Problem details:
All that should come back is the lines of the data below from the one containing "decode 0x892940DD = some" to the one containing "decode 0x0D4C876A = some", inclusive, exactly as they stand.

Record excerpts:

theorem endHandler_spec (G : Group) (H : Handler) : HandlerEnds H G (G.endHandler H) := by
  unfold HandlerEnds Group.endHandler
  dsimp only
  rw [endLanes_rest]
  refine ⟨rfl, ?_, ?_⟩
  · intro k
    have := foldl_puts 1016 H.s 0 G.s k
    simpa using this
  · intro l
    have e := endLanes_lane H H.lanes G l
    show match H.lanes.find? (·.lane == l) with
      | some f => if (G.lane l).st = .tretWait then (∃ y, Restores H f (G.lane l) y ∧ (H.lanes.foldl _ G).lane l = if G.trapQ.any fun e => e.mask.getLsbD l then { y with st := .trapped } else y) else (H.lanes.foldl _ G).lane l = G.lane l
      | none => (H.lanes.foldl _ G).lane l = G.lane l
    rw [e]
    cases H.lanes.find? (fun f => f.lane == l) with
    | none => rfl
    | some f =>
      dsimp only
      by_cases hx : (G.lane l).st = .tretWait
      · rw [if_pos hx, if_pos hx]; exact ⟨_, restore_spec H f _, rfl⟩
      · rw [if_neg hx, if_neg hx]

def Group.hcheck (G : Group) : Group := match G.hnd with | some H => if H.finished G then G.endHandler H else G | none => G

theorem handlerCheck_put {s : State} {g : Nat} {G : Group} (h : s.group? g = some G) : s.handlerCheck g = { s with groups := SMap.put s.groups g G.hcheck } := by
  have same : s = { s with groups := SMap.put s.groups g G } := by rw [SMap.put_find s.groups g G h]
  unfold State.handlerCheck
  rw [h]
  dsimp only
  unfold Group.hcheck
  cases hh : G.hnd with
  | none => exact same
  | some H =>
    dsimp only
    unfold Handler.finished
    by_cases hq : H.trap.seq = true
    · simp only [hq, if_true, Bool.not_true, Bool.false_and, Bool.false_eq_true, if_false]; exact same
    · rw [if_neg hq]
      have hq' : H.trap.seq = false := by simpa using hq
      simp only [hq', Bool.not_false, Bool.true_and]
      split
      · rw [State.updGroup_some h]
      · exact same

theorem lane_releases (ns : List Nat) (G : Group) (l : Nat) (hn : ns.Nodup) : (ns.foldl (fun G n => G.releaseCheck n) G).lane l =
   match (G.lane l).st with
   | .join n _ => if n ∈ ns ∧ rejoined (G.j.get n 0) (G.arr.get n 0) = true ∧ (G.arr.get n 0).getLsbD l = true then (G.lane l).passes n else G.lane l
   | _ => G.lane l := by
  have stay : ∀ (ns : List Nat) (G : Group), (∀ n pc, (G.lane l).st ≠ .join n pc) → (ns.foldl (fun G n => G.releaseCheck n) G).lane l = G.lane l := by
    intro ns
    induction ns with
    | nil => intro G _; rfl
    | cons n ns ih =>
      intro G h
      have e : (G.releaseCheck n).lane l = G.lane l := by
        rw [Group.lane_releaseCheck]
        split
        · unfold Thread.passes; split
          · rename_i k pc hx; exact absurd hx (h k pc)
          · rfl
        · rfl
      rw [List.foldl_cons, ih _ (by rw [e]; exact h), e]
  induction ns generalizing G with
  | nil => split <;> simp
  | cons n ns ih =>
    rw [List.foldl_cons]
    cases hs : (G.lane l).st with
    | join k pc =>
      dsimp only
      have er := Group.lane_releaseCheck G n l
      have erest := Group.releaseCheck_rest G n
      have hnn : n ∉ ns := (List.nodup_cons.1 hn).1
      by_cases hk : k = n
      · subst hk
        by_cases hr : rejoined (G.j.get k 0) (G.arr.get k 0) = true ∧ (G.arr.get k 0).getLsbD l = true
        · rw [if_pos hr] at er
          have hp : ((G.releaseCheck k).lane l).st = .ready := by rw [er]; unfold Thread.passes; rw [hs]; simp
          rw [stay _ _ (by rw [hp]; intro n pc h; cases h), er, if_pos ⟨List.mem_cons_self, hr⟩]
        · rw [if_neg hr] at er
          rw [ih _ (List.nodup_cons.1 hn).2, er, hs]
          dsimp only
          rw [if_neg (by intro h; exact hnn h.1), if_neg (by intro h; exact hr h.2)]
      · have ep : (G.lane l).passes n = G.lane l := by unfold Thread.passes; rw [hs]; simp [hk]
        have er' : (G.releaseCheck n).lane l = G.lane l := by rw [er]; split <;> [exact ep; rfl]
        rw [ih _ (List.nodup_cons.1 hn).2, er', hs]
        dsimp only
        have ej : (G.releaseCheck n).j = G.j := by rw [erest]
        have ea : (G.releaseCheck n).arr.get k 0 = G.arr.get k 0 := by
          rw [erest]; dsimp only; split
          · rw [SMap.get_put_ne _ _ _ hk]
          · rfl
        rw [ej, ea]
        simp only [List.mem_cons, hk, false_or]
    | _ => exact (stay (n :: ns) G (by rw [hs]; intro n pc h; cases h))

---

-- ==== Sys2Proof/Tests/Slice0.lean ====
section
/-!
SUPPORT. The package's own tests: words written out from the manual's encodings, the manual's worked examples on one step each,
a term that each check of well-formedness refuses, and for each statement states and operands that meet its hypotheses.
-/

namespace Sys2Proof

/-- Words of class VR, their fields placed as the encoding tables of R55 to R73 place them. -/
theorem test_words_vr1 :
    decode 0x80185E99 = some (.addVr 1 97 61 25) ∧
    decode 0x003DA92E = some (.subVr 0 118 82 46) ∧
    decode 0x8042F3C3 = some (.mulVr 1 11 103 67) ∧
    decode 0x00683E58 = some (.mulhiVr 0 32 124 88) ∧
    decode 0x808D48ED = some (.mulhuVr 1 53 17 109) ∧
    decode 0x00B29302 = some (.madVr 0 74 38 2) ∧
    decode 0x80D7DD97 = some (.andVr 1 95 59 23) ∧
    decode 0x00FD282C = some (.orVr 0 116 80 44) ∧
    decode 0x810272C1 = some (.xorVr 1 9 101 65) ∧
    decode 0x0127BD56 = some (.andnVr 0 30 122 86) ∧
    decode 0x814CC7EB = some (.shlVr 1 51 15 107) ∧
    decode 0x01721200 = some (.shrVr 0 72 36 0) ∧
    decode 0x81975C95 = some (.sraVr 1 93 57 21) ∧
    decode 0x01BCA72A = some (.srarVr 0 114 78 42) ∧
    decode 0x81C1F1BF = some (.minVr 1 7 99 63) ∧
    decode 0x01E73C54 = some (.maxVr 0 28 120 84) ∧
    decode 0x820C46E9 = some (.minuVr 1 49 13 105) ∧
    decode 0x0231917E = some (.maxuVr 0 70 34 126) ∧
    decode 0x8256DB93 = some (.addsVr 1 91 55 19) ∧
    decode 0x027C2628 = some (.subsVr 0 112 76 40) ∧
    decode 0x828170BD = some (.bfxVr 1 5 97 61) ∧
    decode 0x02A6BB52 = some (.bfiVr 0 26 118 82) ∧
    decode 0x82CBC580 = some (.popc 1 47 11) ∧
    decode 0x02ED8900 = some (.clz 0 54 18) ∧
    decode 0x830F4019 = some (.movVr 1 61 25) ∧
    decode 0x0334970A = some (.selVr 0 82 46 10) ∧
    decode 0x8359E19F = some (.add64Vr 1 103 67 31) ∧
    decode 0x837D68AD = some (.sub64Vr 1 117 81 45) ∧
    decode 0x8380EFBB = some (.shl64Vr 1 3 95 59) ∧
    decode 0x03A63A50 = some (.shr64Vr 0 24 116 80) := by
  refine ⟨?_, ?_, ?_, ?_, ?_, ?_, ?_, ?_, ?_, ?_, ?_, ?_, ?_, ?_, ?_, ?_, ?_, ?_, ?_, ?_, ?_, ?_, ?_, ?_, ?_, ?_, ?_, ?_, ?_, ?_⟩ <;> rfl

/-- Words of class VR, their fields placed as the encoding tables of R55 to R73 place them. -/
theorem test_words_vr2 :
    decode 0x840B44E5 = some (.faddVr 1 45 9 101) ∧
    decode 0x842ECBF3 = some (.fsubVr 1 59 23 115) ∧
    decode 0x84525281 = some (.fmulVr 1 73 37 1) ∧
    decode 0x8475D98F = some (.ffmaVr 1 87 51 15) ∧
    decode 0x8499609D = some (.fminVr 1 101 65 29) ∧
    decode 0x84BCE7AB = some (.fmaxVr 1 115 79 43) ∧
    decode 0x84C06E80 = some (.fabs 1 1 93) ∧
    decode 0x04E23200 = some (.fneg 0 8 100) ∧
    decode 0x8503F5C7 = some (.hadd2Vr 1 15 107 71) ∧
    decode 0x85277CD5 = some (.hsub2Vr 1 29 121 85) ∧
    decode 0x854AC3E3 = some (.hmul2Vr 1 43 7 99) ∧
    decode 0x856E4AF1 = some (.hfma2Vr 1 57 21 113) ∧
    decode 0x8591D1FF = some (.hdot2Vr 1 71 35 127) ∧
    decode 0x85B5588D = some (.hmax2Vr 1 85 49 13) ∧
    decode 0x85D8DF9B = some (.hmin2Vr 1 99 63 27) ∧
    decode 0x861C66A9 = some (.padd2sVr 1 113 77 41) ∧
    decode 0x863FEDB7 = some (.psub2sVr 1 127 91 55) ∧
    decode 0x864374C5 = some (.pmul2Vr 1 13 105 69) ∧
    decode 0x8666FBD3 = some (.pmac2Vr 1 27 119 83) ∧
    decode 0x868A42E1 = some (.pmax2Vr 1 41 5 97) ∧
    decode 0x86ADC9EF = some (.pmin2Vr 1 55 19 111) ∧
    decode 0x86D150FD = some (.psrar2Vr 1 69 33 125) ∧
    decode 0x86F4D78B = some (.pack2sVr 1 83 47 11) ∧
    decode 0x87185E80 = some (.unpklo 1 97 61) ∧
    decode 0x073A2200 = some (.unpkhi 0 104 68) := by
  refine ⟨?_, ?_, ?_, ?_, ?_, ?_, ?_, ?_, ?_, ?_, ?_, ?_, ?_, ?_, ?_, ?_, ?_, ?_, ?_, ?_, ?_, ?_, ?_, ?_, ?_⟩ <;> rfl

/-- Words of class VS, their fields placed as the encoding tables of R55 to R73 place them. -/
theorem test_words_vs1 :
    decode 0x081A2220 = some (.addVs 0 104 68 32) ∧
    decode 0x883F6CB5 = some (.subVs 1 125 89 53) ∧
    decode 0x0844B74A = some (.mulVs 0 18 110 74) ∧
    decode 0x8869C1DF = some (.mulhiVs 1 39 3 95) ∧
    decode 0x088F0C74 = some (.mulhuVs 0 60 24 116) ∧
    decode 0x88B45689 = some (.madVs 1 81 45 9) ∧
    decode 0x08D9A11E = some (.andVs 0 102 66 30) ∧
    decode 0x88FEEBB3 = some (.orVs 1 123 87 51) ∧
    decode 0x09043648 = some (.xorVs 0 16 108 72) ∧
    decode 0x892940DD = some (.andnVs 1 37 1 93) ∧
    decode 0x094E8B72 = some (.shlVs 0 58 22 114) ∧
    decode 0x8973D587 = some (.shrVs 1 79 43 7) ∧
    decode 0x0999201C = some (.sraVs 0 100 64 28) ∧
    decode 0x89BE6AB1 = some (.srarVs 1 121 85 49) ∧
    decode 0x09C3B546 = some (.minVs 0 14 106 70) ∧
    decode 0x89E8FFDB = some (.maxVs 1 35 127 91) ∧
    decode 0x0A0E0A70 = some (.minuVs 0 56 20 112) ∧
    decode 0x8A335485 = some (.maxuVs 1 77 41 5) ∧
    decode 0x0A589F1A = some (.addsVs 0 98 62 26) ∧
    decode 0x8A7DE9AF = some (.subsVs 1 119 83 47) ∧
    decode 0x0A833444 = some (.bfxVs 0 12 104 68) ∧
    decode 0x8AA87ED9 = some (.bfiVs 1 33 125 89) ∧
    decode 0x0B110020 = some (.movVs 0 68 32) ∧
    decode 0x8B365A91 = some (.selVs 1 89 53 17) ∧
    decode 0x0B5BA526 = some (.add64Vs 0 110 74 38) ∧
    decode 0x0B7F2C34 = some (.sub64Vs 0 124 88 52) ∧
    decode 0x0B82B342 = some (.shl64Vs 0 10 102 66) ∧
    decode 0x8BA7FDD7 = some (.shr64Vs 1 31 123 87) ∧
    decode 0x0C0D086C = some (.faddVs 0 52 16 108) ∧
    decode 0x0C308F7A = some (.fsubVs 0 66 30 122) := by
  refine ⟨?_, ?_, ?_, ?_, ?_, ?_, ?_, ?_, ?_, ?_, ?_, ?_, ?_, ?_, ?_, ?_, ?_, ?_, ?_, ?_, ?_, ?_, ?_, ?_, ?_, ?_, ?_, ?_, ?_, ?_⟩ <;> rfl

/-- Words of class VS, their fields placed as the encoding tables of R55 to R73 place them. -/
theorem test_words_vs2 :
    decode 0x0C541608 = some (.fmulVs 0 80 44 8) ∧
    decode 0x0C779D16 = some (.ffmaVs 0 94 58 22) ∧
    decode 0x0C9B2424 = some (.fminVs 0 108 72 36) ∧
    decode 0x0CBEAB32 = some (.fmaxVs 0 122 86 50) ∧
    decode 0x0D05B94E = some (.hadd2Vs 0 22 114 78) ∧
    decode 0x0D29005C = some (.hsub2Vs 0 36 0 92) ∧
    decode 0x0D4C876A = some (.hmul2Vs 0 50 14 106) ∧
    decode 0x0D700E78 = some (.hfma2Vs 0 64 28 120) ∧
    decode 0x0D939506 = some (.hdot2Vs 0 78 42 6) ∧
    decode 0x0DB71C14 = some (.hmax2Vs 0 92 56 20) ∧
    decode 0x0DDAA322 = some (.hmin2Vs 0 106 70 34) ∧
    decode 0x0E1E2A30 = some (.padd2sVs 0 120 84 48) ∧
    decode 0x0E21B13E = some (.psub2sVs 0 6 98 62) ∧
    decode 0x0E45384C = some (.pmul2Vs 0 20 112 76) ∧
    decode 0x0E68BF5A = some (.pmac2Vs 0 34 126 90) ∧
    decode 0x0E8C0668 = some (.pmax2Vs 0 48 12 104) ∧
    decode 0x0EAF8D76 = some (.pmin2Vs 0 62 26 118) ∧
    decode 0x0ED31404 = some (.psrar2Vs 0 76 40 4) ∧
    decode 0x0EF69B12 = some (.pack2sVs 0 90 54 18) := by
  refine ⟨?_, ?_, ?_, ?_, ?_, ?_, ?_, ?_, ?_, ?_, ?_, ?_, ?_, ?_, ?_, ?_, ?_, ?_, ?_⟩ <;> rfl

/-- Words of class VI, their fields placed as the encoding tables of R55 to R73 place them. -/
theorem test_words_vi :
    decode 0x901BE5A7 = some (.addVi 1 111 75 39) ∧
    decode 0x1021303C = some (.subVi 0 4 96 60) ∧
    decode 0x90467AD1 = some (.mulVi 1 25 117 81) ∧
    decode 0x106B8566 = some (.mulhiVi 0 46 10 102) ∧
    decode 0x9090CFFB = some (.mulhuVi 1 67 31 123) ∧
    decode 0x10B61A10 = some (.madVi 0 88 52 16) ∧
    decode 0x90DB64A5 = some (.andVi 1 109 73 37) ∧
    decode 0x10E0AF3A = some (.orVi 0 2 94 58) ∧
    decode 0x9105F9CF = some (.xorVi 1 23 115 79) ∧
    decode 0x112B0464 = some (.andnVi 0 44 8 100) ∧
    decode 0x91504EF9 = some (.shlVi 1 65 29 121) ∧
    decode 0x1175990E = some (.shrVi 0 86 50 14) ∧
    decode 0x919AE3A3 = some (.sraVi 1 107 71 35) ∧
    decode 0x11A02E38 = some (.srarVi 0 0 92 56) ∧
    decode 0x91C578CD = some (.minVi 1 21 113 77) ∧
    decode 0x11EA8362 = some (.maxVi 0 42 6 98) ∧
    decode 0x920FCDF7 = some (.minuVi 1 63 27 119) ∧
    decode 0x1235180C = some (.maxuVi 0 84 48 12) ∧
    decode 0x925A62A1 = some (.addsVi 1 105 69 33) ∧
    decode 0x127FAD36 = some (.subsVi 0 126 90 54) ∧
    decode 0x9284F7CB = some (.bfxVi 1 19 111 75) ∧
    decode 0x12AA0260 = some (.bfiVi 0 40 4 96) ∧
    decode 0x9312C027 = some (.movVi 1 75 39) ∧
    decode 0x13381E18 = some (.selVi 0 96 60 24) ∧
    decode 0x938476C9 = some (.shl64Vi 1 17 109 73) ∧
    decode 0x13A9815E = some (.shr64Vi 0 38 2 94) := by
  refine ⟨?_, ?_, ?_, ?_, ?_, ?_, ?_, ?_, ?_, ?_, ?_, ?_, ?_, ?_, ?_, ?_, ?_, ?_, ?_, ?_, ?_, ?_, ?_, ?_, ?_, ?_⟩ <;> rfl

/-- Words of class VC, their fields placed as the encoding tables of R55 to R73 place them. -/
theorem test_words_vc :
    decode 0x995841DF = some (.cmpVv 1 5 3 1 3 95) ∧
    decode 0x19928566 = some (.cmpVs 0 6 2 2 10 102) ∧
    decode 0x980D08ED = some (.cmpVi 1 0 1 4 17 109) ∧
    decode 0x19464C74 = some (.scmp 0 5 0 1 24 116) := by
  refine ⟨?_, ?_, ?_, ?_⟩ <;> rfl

Solution:
    decode 0x892940DD = some (.andnVs 1 37 1 93) ∧
    decode 0x094E8B72 = some (.shlVs 0 58 22 114) ∧
    decode 0x8973D587 = some (.shrVs 1 79 43 7) ∧
    decode 0x0999201C = some (.sraVs 0 100 64 28) ∧
    decode 0x89BE6AB1 = some (.srarVs 1 121 85 49) ∧
    decode 0x09C3B546 = some (.minVs 0 14 106 70) ∧
    decode 0x89E8FFDB = some (.maxVs 1 35 127 91) ∧
    decode 0x0A0E0A70 = some (.minuVs 0 56 20 112) ∧
    decode 0x8A335485 = some (.maxuVs 1 77 41 5) ∧
    decode 0x0A589F1A = some (.addsVs 0 98 62 26) ∧
    decode 0x8A7DE9AF = some (.subsVs 1 119 83 47) ∧
    decode 0x0A833444 = some (.bfxVs 0 12 104 68) ∧
    decode 0x8AA87ED9 = some (.bfiVs 1 33 125 89) ∧
    decode 0x0B110020 = some (.movVs 0 68 32) ∧
    decode 0x8B365A91 = some (.selVs 1 89 53 17) ∧
    decode 0x0B5BA526 = some (.add64Vs 0 110 74 38) ∧
    decode 0x0B7F2C34 = some (.sub64Vs 0 124 88 52) ∧
    decode 0x0B82B342 = some (.shl64Vs 0 10 102 66) ∧
    decode 0x8BA7FDD7 = some (.shr64Vs 1 31 123 87) ∧
    decode 0x0C0D086C = some (.faddVs 0 52 16 108) ∧
    decode 0x0C308F7A = some (.fsubVs 0 66 30 122) := by
  refine ⟨?_, ?_, ?_, ?_, ?_, ?_, ?_, ?_, ?_, ?_, ?_, ?_, ?_, ?_, ?_, ?_, ?_, ?_, ?_, ?_, ?_, ?_, ?_, ?_, ?_, ?_, ?_, ?_, ?_, ?_⟩ <;> rfl

/-- Words of class VS, their fields placed as the encoding tables of R55 to R73 place them. -/
theorem test_words_vs2 :
    decode 0x0C541608 = some (.fmulVs 0 80 44 8) ∧
    decode 0x0C779D16 = some (.ffmaVs 0 94 58 22) ∧
    decode 0x0C9B2424 = some (.fminVs 0 108 72 36) ∧
    decode 0x0CBEAB32 = some (.fmaxVs 0 122 86 50) ∧
    decode 0x0D05B94E = some (.hadd2Vs 0 22 114 78) ∧
    decode 0x0D29005C = some (.hsub2Vs 0 36 0 92) ∧
    decode 0x0D4C876A = some (.hmul2Vs 0 50 14 106) ∧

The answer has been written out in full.